After a few hundred yards there was a choice, either turn left and use the stepping stones over the river, or turn right and climb back up to the main road. I turned right...definitely the right choice.

I found two short scenic paths at Brough so that I didn't have to walk along the road and then took a rather overgrown path to Thornhill.

It was quite a long section along the main Hope Valley road until I reached Hope itself; there are several milestones along the route.

I don't think the church at Hope is very pretty; I think it looks quite austere and even sinister.

The last couple of miles across the fields and along country lanes to Castleton is pretty. Just after leaving Hope there's a footbridge over the railway branch line that goes to Hope cement works. It was constructed to hang lower in the middle, a bit like a rope bridge in the jungle.
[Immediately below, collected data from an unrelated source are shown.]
theorem test_witness_ResetGivesTheResetValues :
    ({ running fullTable [] 0 1 0 1 crcInit with agenda := [.reset] } : State).NoFault ∧
    ({ running fullTable [] 0 1 0 1 crcInit with agenda := [.reset] } : State).agenda = .reset :: [] := ⟨⟨rfl, rfl⟩, rfl⟩

theorem test_witness_FaultsAreTerminal :
    ({ State.reset with fault := some .addressWrap } : State).fault = some .addressWrap ∧
    step (running [] [] 0x1000 32 0x1010 16 0#32) = .fault (.undefinedAccess 0x1010) := ⟨rfl, rfl⟩

/-- A step of an invariant state in the CRC phase, with the accumulator true. -/
theorem test_witness_StepKeepsTheInvariant :
    (running fullTable [(0, 0x61#8)] 0 1 0 1 crcInit).Inv ∧ (running fullTable [(0, 0x61#8)] 0 1 0 1 crcInit).CrcTracksMemory ∧
    ∃ t, step (running fullTable [(0, 0x61#8)] 0 1 0 1 crcInit) = .next t := by
  refine ⟨running_inv (by decide) (by decide) (by decide) (by decide) (by decide),
    fun _ => ⟨0, 0, fun _ => 0#8, rfl, rfl, fun k hk => absurd hk (Nat.not_lt_zero k), rfl⟩, ?_⟩
  obtain ⟨t, h⟩ := running_engineStep fullTable_entry
  exact ⟨t, (step_of_engineAlone (s := running fullTable [(0, 0x61#8)] 0 1 0 1 crcInit) ⟨rfl, rfl⟩ rfl).trans h⟩

theorem test_witness_StepKeepsTheAccumulatorTrue :
    ∃ s t : State, s.Inv ∧ s.CrcTracksMemory ∧ step s = .next t :=
  let ⟨h1, h2, t, h3⟩ := test_witness_StepKeepsTheInvariant
  ⟨_, t, h1, h2, h3⟩

theorem test_witness_FinalStepStoresTheRangeChecksum :
    ∃ s : State, s.Inv ∧ s.CrcTracksMemory ∧ s.phase = .crc ∧ s.rem = some 0 ∧ s.fault = none := by
  refine ⟨running fullTable [(0, 0x61#8)] 0 1 1 0 (bytewiseFrom crcInit (fun _ => 0x61#8) 1),
    running_inv (by decide) (by decide) (by decide) (by decide) (by decide),
    fun _ => ⟨0, 1, fun _ => 0x61#8, rfl, rfl, ?_, rfl⟩, rfl, rfl, rfl⟩
  intro k hk
  obtain rfl : k = 0 := Nat.lt_one_iff.1 hk
  rfl

/-- With a finished table, and with none at the top of memory. -/
theorem test_witness_CrcProgramDeliversTheChecksum :
    (built.NoFault ∧ built.EngineAlone ∧ built.Idle ∧ built.Inv ∧ built.tableValid = true ∧
      (0#32 : Word).toNat < built.memSize ∧ built.HoldsBuffer (0#32 : Word).toNat (1#32 : Word).toNat (fun _ => 0x61#8)) ∧
    ∃ s : State, s.NoFault ∧ s.EngineAlone ∧ s.Idle ∧ s.Inv ∧ s.tableValid = false ∧
      (0xFFFFFFFF#32 : Word).toNat < s.memSize ∧
      s.HoldsBuffer (0xFFFFFFFF#32 : Word).toNat (1#32 : Word).toNat (fun _ => 0x61#8) := by
  refine ⟨⟨⟨rfl, rfl⟩, rfl, rfl, built_inv, rfl, by decide, by decide, ?_⟩,
    { State.reset with mem := [(0xFFFFFFFF, 0x61#8)] }, ⟨rfl, rfl⟩, rfl, rfl, idle_inv 0#32 0#32 (by decide) [], rfl, by decide,
      by decide, ?_⟩
  · intro k hk
    obtain rfl : k = 0 := Nat.lt_one_iff.1 hk
    rfl
  · intro k hk
    obtain rfl : k = 0 := Nat.lt_one_iff.1 hk
    rfl

end Sys2Proof.Tests
end

/-! Proofs of the statements on scope: whose move a step is (R11), which moves change system memory (R3, R43, R52), which
accesses to it are served (R54), and that a fault ends the run (R12, R119). -/

namespace Sys2Proof.Machine

/-! ### What leaves memory alone (R3) -/

/-- No command stores to memory. -/
theorem commandBody_mem (i : Instr) (s : State) : (commandBody i s).mem = s.mem := by
  obtain ⟨-, h⟩ | ⟨-, -, h⟩ | ⟨-, -, h⟩ | ⟨-, h⟩ | ⟨-, -, h⟩ | ⟨-, -, h⟩ | ⟨-, h⟩ := commandBody_cases i s <;> simp [h]

theorem dispatchWord_mem {w : Word} {s t : State} (h : dispatchWord w s = .next t) : t.mem = s.mem := by
  obtain ⟨-, rfl⟩ | ⟨-, i, -, rfl⟩ | ⟨-, -, rfl⟩ := dispatchWord_cases h
  · simp
  · simp [commandBody_mem]
  · simp

theorem performAccess_mem {a : HostAccess} {s t : State} (h : performAccess a s = .next t) : t.mem = s.mem := by
  obtain ⟨r, -, rfl⟩ | ⟨w, -, -, hd⟩ | ⟨w, -, rfl⟩ | ⟨w, -, rfl⟩ | ⟨w, -, rfl⟩ := performAccess_cases h
  case inr.inl => exact dispatchWord_mem hd
  all_goals rfl

theorem loadByte_mem {host a : Nat} {s t : State} (h : loadByte host a s = .next t) : t.mem = s.mem := by
  obtain ⟨-, ⟨b, -, rfl⟩ | ⟨-, rfl⟩⟩ := loadByte_cases h <;> rfl

theorem pollStatus_mem (host : Nat) (s : State) : (pollStatus host s).mem = s.mem := by
  obtain ⟨-, h⟩ | ⟨-, h⟩ := pollStatus_cases host s <;> simp [h]

/-- The engine never stores to memory. -/
theorem engineStep_mem {s t : State} (h : engineStep s = .next t) : t.mem = s.mem := by
  obtain ⟨-, -, -, -, -, -, -, -, hmem, -⟩ := engineStep_frame h
  exact hmem

/-- A move that changes memory is a store, and the new memory is the old one with the stored byte written. -/
theorem perform_mem {m : Move} {s t : State} (h : perform m s = .next t) :
    t.mem = s.mem ∨ ∃ a b, m = .store a b ∧ t.mem = Cells.write s.mem a b := by
  cases m with
  | engine => exact .inl (engineStep_mem h)
  | access a => exact .inl (performAccess_mem h)
  | load host a => exact .inl (loadByte_mem h)
  | store a b =>
    obtain ⟨-, -, rfl⟩ := storeByte_next_iff.1 h
    exact .inr ⟨a, b, rfl, rfl⟩
  | waitIdle host => cases h; exact .inl (pollStatus_mem host s)
  | reset => cases h; exact .inl rfl

/-- A step that changes memory performs a store that stands next on the agenda. -/
theorem step_mem {s t : State} (h : step s = .next t) :
    t.mem = s.mem ∨ ∃ a b, s.NextMove (.store a b) ∧ t.mem = Cells.write s.mem a b := by
  obtain ⟨-, -, ⟨-, he⟩ | ⟨m, rest, ha, hp⟩⟩ := step_cases h
  · exact .inl (engineStep_mem he)
  · obtain hmem | ⟨a, b, rfl, hmem⟩ := perform_mem hp
    · exact .inl hmem
    · exact .inr ⟨a, b, ⟨rest, ha⟩, hmem⟩

/-! ### Stores and loads that are served (R11, R52, R54) -/

/-- With no CHECKSUM running no byte is hazardous, and with one running none outside the latched range is (R54). -/
theorem State.inLatchedRange_eq_false {s : State} {x : Nat}
    (h : ¬ s.ChecksumRunning ∨ ∃ a len, s.addr0 = some a ∧ s.len0 = some len ∧ ¬ (a ≤ x ∧ x < a + len)) :
    s.inLatchedRange x = false := by
  rw [← Bool.not_eq_true, s.inLatchedRange_eq_true_iff]
  rintro ⟨hrun, hrange⟩
  obtain hidle | ⟨a, len, ha, hlen, hout⟩ := h
  · exact hidle hrun
  · rw [State.addr0Value_some ha, State.len0Value_some hlen] at hrange
    exact hout hrange

/-- The engine reads a byte that was written (R52). -/
theorem State.memRead_write_same {s : State} {x : Nat} (b : Byte) (hx : x < s.memSize) :
    State.memRead { s with mem := Cells.write s.mem x b } x = .ok b :=
  State.memRead_eq_ok_iff.2 ⟨hx, Cells.read_write_same s.mem x b⟩

/-- What the engine reads at an address depends on the byte held there and on the platform alone (R44, R45). -/
theorem State.memRead_congr {s t : State} {x : Nat} (hmem : t.mem.read x = s.mem.read x)
    (hplat : t.platform = s.platform) : t.memRead x = s.memRead x := by
  have hsize : t.memSize = s.memSize := by rw [State.memSize, State.memSize, hplat]
  unfold State.memRead
  rw [hmem, hsize]

/-- The engine reads every other byte as before. -/
theorem State.memRead_write_of_ne (s : State) {x y : Nat} (b : Byte) (h : y ≠ x) :
    State.memRead { s with mem := Cells.write s.mem x b } y = s.memRead y :=
  State.memRead_congr (Cells.read_write_of_ne s.mem b h) rfl

/-- A load of a byte that memory lists answers it (R11). -/
theorem loadByte_of_listed {host x : Nat} {s : State} {b : Byte} (hx : x < s.memSize) (h : s.mem.read x = some b) :
    loadByte host x s = .next (s.answer host (b.setWidth 32)) := by
  simp [loadByte, Nat.not_le.2 hx, h]

/-- A load of a byte that memory does not list answers a free value and counts it (log 16). -/
theorem loadByte_of_unlisted {host x : Nat} {s : State} (hx : x < s.memSize) (h : s.mem.read x = none) :
    loadByte host x s = .next
      { s.answer host ((Config.platformByte s.hostLoads).setWidth 32) with hostLoads := s.hostLoads + 1 } := by
  simp [loadByte, Nat.not_le.2 hx, h]

/-! ### Recorded faults (R12, R119) -/

/-- A state that records a fault answers it, whatever else it holds. -/
theorem step_of_fault {s : State} {f : Fault} (h : s.fault = some f) : step s = .fault f := by
  simp [step, h]

/-- The record of a fault writes the fault field alone. -/
theorem State.record_of_fault {s : State} {f : Fault} (h : step s = .fault f) :
    s.record = { s with fault := some f } := by
  simp [State.record, h]

/-- A state that records a fault is its own record. -/
theorem State.record_of_recorded {s : State} {f : Fault} (h : s.fault = some f) : s.record = s := by
  rw [State.record_of_fault (step_of_fault h), ← h]

/-! ### The obligations -/

/-- Settles O7: a state that records neither fault nor refusal takes the move at the head of the agenda. -/
theorem stepTakesTheNextMove : Obligations.StepTakesTheNextMove := by
  rintro s ⟨hf, hr⟩
  rw [step_of_noFault hf hr]
  exact ⟨takeMove_nil, fun _ _ => takeMove_cons⟩

/-- Settles O26: a store is the one move that changes memory, and it writes one cell. -/
theorem onlyStoresChangeMemory : Obligations.OnlyStoresChangeMemory := by
  intro s t h hne
  obtain ⟨a, b, hnext, hmem⟩ := (step_mem h).resolve_left hne
  rw [hmem]
  exact ⟨a, b, hnext, Cells.read_write_same s.mem a b, fun x hx => Cells.read_write_of_ne s.mem b hx⟩

/-- Settles O28: the store by the hazard rule and the laws of a memory write, the load by whether memory lists the byte. -/
theorem storeElsewhereAndLoadAreServed : Obligations.StoreElsewhereAndLoadAreServed := by
  constructor
  · intro s x b hx hfree
    have hstore := (storeByte_next_iff (b := b)).2 ⟨hx, State.inLatchedRange_eq_false hfree, rfl⟩
    exact ⟨_, hstore, rfl, State.memRead_write_same b hx, fun y hy => s.memRead_write_of_ne b hy⟩
  · intro s h x hx
    cases hread : s.mem.read x with
    | some b =>
      refine ⟨_, loadByte_of_listed hx hread, rfl, ⟨_, rfl⟩, fun c hc => ?_⟩
      obtain rfl : b = c := Option.some.inj hc
      exact ⟨rfl, rfl⟩
    | none => exact ⟨_, loadByte_of_unlisted hx hread, rfl, ⟨_, rfl⟩, nofun⟩

/-- Settles O55: a recorded fault is looked at before any move, so the record of a fault is final. -/
theorem faultsAreTerminal : Obligations.FaultsAreTerminal := by
  refine ⟨fun s f hf => ⟨step_of_fault hf, State.record_of_recorded hf⟩, fun s f h => ?_⟩
  have hrec : s.record = { s with fault := some f } := State.record_of_fault h
  have hfault : s.record.fault = some f := by rw [hrec]
  exact ⟨hrec, step_of_fault hfault, State.record_of_recorded hfault, fun _ => step_of_fault hfault⟩

end Sys2Proof.Machine

/-! Proofs of the statements on the state: the registers a host reaches (R20 to R22, R25), the command it writes (R16), the
table and TABLE_VALID (R20, R26, R27), and the invariant that every step keeps (R17 to R31). -/

namespace Sys2Proof.Machine

/-! ### The invariant, phase by phase -/

/-- The part of the invariant that does not look at the phase. -/
structure State.Sound (s : State) : Prop where
  errLegal : s.err.toNat ≤ 3
  platformWf : s.platform.wf = true
  bufAddrFits : s.bufAddr.toNat < s.memSize
  memWf : s.mem.wf s.platform.addrW = true
  tableWf : s.table.wf = true
  tableFull : s.tableValid = true → ∀ t < 16, ∀ i, s.table.entry t i = some (tableValue t i)

/-- What a running CHECKSUM has latched: a range, and `ptr` and `rem` that split it (R30, R31, R84). -/
def State.RangeSplit (s : State) : Prop :=
  ∃ a len p n c, s.addr0 = some a ∧ s.len0 = some len ∧ s.ptr = some p ∧ s.rem = some n ∧ s.crc = some c ∧
    a ≤ p ∧ p + n = a + len ∧ a < s.memSize ∧ len < 2 ^ 32

/-- The entries of the indices below `n`, and no others, hold the values of R71 (R74). -/
def Table.FilledBelow (T : Table) (n : Nat) : Prop :=
  ∀ t < 16, ∀ j : Byte, T.entry t j = if j.toNat < n then some (tableValue t j) else none

theorem State.Inv.sound {s : State} (h : s.Inv) : s.Sound := { h with }

theorem State.Sound.inv_of_idle {s : State} (h : s.Sound) (hp : s.phase = .idle)
    (hT : s.tableValid = false → s.table = []) : s.Inv :=
  { h with
    doneClear := by simp [State.busy, hp]
    tableEmpty := fun hv _ => hT hv
    tablePartial := by simp [hp]
    crcHasTable := by simp [hp]
    latched := by simp [State.ChecksumRunning, hp] }

theorem State.Sound.inv_of_build {s : State} {i : Byte} {c : Chain} (h : s.Sound) (hp : s.phase = .build i c)
    (hd : s.done = false) (hv : s.tableValid = false) (hT : s.table.FilledBelow i.toNat)
    (hr : c = .checksum → s.RangeSplit) : s.Inv :=
  { h with
    doneClear := fun _ => hd
    tableEmpty := fun _ hb => absurd hp (hb i c)
    tablePartial := fun j d hb => by
      obtain ⟨rfl, rfl⟩ := Phase.build.inj (hp.symm.trans hb)
      exact ⟨hv, hT⟩
    crcHasTable := by simp [hp]
    latched := fun hc => hr (by simpa [State.ChecksumRunning, hp] using hc) }

theorem State.Sound.inv_of_crc {s : State} (h : s.Sound) (hp : s.phase = .crc) (hd : s.done = false)
    (hv : s.tableValid = true) (hr : s.RangeSplit) : s.Inv :=
  { h with
    doneClear := fun _ => hd
    tableEmpty := by simp [hv]
    tablePartial := by simp [hp]
    crcHasTable := fun _ => hv
    latched := fun _ => hr }
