-- ==== Sys2Proof/Machine/State.lean ====
section
/-! DEFINITION. The state of the machine, as plain data (spec rules R20, R21, R41, R209).

`Block` is the spec's state: the fifteen items of R20 and nothing else. `State` puts beside it what
stands outside the block but what one `step : State → Outcome` must carry: the input pins of the
clock edges to come, the response channel, and whether the block has been reset since power-up
(log entry 1). -/

namespace Sys2Proof.Machine

/-- Position inside the current group (R30). Three values: `phase` = 3 never occurs (R40 a, U6), so it
is not representable (log entry 11). -/
inductive Phase where
  | p0 | p1 | p2
  deriving DecidableEq, Repr

/-- What `wd_code` records: the verdict of the last WD.END since the last WD.START or reset (R37).
Three values: 3 to 7 never occur (R40 e, U6; log entry 11). -/
inductive Verdict where
  | ok | eCrc | eLen
  deriving DecidableEq, Repr

/-- The eight response codes (R181: "A model's response code type has exactly these constructors"). -/
inductive Code where
  | ok | eCrc | eLen | eSeq | eNores | eIdx | eCap | eIll
  deriving DecidableEq, Repr

/-- A response beat: a code and 32 bits of data (R73). -/
structure Response where
  code : Code
  data : BitVec 32
  deriving DecidableEq, Repr

/-- The input pins at one rising edge of `clk` (R209). -/
structure Pins where
  /-- `rst`, synchronous reset, active high. -/
  rst      : Bool
  /-- `cmd_valid`: the host presents a command beat. -/
  cmdValid : Bool
  /-- `cmd_op`, `beat[11:8]`. -/
  cmdOp    : OpBits
  /-- `cmd_arg`, `beat[7:0]`. -/
  cmdArg   : Byte
  deriving DecidableEq, Repr

/-- The complete state of the block: the fifteen items of R20. -/
structure Block where
  /-- running checksum of the host-driven checksum (R28) -/
  crc    : Byte
  /-- first data byte of the group being received (R29) -/
  b0     : Byte
  /-- second data byte of the group being received (R29) -/
  b1     : Byte
  /-- position inside the current group (R30) -/
  phase  : Phase
  /-- number of complete groups received in the open frame (R30) -/
  gidx   : BitVec 8
  /-- `open`: a frame is open (R32) -/
  isOpen : Bool
  /-- `crc_err`: a group of the open frame failed its checksum (R35) -/
  crcErr : Bool
  /-- `over`: a byte arrived after `3 * expect` bytes (R35) -/
  isOver : Bool
  /-- expected word count of the current or last frame (R36) -/
  expect : BitVec 8
  /-- number of valid words in W (R36) -/
  wcount : BitVec 8
  /-- W[0 .. wcount-1] is the result of a successful decode (R33) -/
  wvalid : Bool
  /-- `wd_code`: the last WD.END verdict (R37) -/
  wdCode : Verdict
  /-- the word buffer W[0 .. WCAP-1] (R22); its length is `WCAP` (log entry 2) -/
  W      : List Word
  /-- the float registers F[0 .. 9] (R25) -/
  F      : Vector Pattern 10
  /-- F holds a converted measurement that has not been invalidated (R34) -/
  fvalid : Bool
  deriving DecidableEq, Repr

/-- `WCAP` of a block: the number of entries of its word buffer (R6, R22). -/
abbrev Block.wcap (b : Block) : Nat := b.W.length

/-- The block and what stands around it (log entry 1). -/
structure State where
  /-- the block's own state (R20) -/
  block     : Block
  /-- the input pins of the edges to come, next edge first: the input of the run (R9, R21, R209) -/
  inputs    : List Pins
  /-- the response channel in the cycle after the last edge (R73, R223) -/
  rsp       : Option Response
  /-- `rst` has been seen since power-up (R213) -/
  resetSeen : Bool
  deriving DecidableEq, Repr

/-- Why the machine can stop with a fault. The spec has no trap and no stop (R180); the one
constructor answers only in states the invariant R40 excludes. -/
inductive Fault where
  /-- Raised by WD.BYTE, WD.RDW and MD.CONV when they would touch an index at which W has no entry
  (R50 b: indices 0 to WCAP-1). No state reached from reset raises it (R40). SAFE: the model stops
  where the spec gives no behaviour at all (log entry 9). -/
  | wordIndexOutsideBuffer
  deriving DecidableEq, Repr

/-- Why the machine can refuse to go on. (An error RESPONSE is no refusal in this sense: it is a next
state.) -/
inductive Refusal where
  /-- Raised by an arm of `exec` whose instruction has no meaning yet; no arm of this model is one.
  SAFE. -/
  | notModelled (mnemonic : String)
  /-- Raised by a command accepted before the first reset after power-up (R213: "No command has a
  meaning then: a model refuses to run a command list that does not start from a reset state").
  SAFE (log entry 10). -/
  | beforeFirstReset
  deriving DecidableEq, Repr

/-- The block after reset with a word buffer of `wcap` entries: eleven fields as R41 states them;
`b0`, `b1`, W and F, which R41 leaves unspecified, at zero (DESIGN CHOICE, log entries 3, 4, 5). -/
def Block.reset (wcap : Nat) : Block where
  crc    := 0xFF#8
  b0     := 0x00#8
  b1     := 0x00#8
  phase  := .p0
  gidx   := 0#8
  isOpen := false
  crcErr := false
  isOver := false
  expect := 0#8
  wcount := 0#8
  wvalid := false
  wdCode := .ok
  W      := List.replicate wcap 0x0000#16
  F      := Vector.replicate 10 0x00000000#32
  fvalid := false

/-- The machine right after reset, with a word buffer of `wcap` entries, no command presented and the
response channel empty (R41, R210). -/
def State.resetFor (wcap : Nat) : State where
  block     := Block.reset wcap
  inputs    := []
  rsp       := none
  resetSeen := true

/-- The machine right after reset, with the reference `WCAP` of the spec's test vectors (DESIGN
CHOICE, log entry 2). -/
def State.reset : State := State.resetFor Config.referenceWcap

/-- The machine after power-up and before its first reset: any block at all (R213, U3). That its
response channel is empty before the first edge is the model's choice: the spec gives `rsp_valid` only
in the cycle after an edge (DESIGN CHOICE, log entry 18). -/
def State.powerUp (anyBlock : Block) : State where
  block     := anyBlock
  inputs    := []
  rsp       := none
  resetSeen := false

end Sys2Proof.Machine
end

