-- ==== Sys2Proof/Machine/Ops.lean ====
section
/-! DEFINITION. The shared operations: responding and refusing, which every command ends in exactly
once (R8, R73); reading and writing W and F by index; the reset event (R210, R211); the pins. There is
no trap to enter and none to return from (R180, R193, R195): an error is a response. -/

namespace Sys2Proof.Machine

/-- `respond(code, data)` with the command's new block: the one response of the command, and all its
writes together (R8, R73). -/
def respond (b : Block) (code : Code) (data : BitVec 32) (s : State) :
    Host.Outcome State Fault Refusal :=
  .next { s with block := b, rsp := some ⟨code, data⟩ }

/-- `refuse(code)`: `respond(code, 0)` with no state write at all (R8). -/
def refuse (code : Code) (s : State) : Host.Outcome State Fault Refusal :=
  respond s.block code 0#32 s

/-- `W[i]`, if W has that entry (R50 b). -/
def readW (i : Nat) (b : Block) : Option Word := b.W[i]?

/-- `W[i] <- w`, if W has that entry (R50 b). -/
def writeW (i : Nat) (w : Word) (b : Block) : Option Block :=
  if i < b.wcap then some { b with W := b.W.set i w } else none

/-- `F[i]`, if F has that register: 0 <= i < 10 (R50 c). -/
def readF (i : Nat) (b : Block) : Option Pattern := b.F[i]?

/-- The reset event on a block: the eleven fields of R41 take their reset values; `b0`, `b1`, W and F
keep their previous contents (R211). -/
def resetBlock (b : Block) : Block :=
  { b with
    crc := 0xFF#8, phase := .p0, gidx := 0#8, isOpen := false, crcErr := false, isOver := false,
    expect := 0#8, wcount := 0#8, wvalid := false, wdCode := .ok, fvalid := false }

/-- The reset event (R210): at an edge with `rst` = 1 the block is reset and `rsp_valid` is 0 in the
following cycle. -/
def resetEvent (s : State) : State :=
  { s with block := resetBlock s.block, rsp := none, resetSeen := true }

/-- An edge at which no command is accepted: nothing changes, and the response channel is empty in the
following cycle (R223). -/
def idleEdge (s : State) : State := { s with rsp := none }

/-- The pins when the host presents nothing. -/
def Pins.idle : Pins := ⟨false, false, 0x0#4, 0x00#8⟩

/-- The pins when the host asserts reset. -/
def Pins.reset : Pins := ⟨true, false, 0x0#4, 0x00#8⟩

/-- The pins when the host presents a beat (R209: `cmd_op` is `beat[11:8]`, `cmd_arg` is `beat[7:0]`). -/
def Pins.ofBeat (beat : Beat) : Pins := ⟨false, true, beatOp beat, beatArg beat⟩

/-- The beat on the pins (R209). -/
def Pins.beat (p : Pins) : Beat := joinBeat p.cmdOp p.cmdArg

/-- `cmd_ready` in the reference timing: 1 in every cycle in which `rst` = 0 (R210, R223). -/
def Pins.cmdReady (p : Pins) : Bool := !p.rst

/-- A command is accepted at an edge where `rst` = 0, `cmd_valid` = 1 and `cmd_ready` = 1 (R209). -/
def Pins.accepted (p : Pins) : Bool := !p.rst && p.cmdValid && p.cmdReady

/-- The pins at the next edge; after the last one listed the host presents nothing (log entry 7). -/
def nextPins (s : State) : Pins := s.inputs.headD Pins.idle

/-- The state once the pins of the next edge have been taken. -/
def takePins (s : State) : State := { s with inputs := s.inputs.tail }

end Sys2Proof.Machine
end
I only had about five minutes to wait for the bus at Castleton. When we reached Hope a large stag party boarded. The groom was meant to be Robin Hood, but he looked more like Julie Andrews [the actress who starred in 'The Sound of Music' and 'Mary Poppins'] dressed as a leprechaun. Unsurprisingly they were going to the Little John pub in Hathersage.

Thursday, June 9, 2016

Doctor's Appointment

I've made an appointment to see the doctor on the 22nd to ask to be tested for Graves' Disease, a thyroid disorder. At my Social Services annual review last week the social worker said that she thought I might have the condition, and she should know what she's talking about because her sister has it.

The main symptoms are bulging eyes, excessive sweating, frequent bowel movements, diarrhoea, leg cramps and muscle spasms, shortness of breath, and difficulty with raising my arms above my head. I have all of these symptoms and so think there is a reasonable likelihood that I do indeed have Graves' Disease.

If all, or any of these symptoms are eased it will certainly help with my well as with many other aspects of my life.

Sunday, June 5, 2016

Birchover Open Gardens 2016

An excellent day out with Siobhan, my support worker; over thirty gardens to look at in a beautiful Peak District village...and several opportunities for refreshments.

I've not been to an Open Gardens event before and didn't really know what to expect; I was worried that after only about half an hour we'd have seen everything. Well...I need not have worried, we spent three and half hours in the village and there were still a few gardens we hadn't seen. Some of the gardens are quite steep and we had to climb up and down a lot of steps and Siobhan's ankle was getting a bit sore towards the end.

The gardens didn't officially open to the public until one o'clock and so we stopped at the Peak Shopping village at Rowsley to have a look at the shops and use the toilets; the ducks even have their own place in the car park.

It was the end of season sales and I bought a fleece for only £4.99.

We drove up the hill towards Stanton-in-Peak and then along the country lane towards Birchover. Just before reaching the village we stopped at a car park with extensive views of the countryside and ate our sandwiches sitting on a large boulder.

We arrived at Birchover, parked the car in a field which had been set aside for visitors, bought our tickets, went to the toilets and then walked to a farm at the western edge of the village; this was the first garden we visited. On the way we enjoyed some lovely views.

After talking to the owner and his dog we returned to the village, calling off at the church...which is actually a converted private chapel that was built in the nineteenth century.

Next up was the Reading Rooms where we enjoyed a pot of tea and a slice of cake each; the choice of cake was very extensive.

We visited more gardens and I stopped briefly to photograph a quite old Rolls Royce car.

Even more gardens, then a stop for more refreshments from someone's conservatory; cream teas served with fresh strawberries this time.

When we got back to Doncaster we made plans to visit several more villages when they have their Open Gardens days.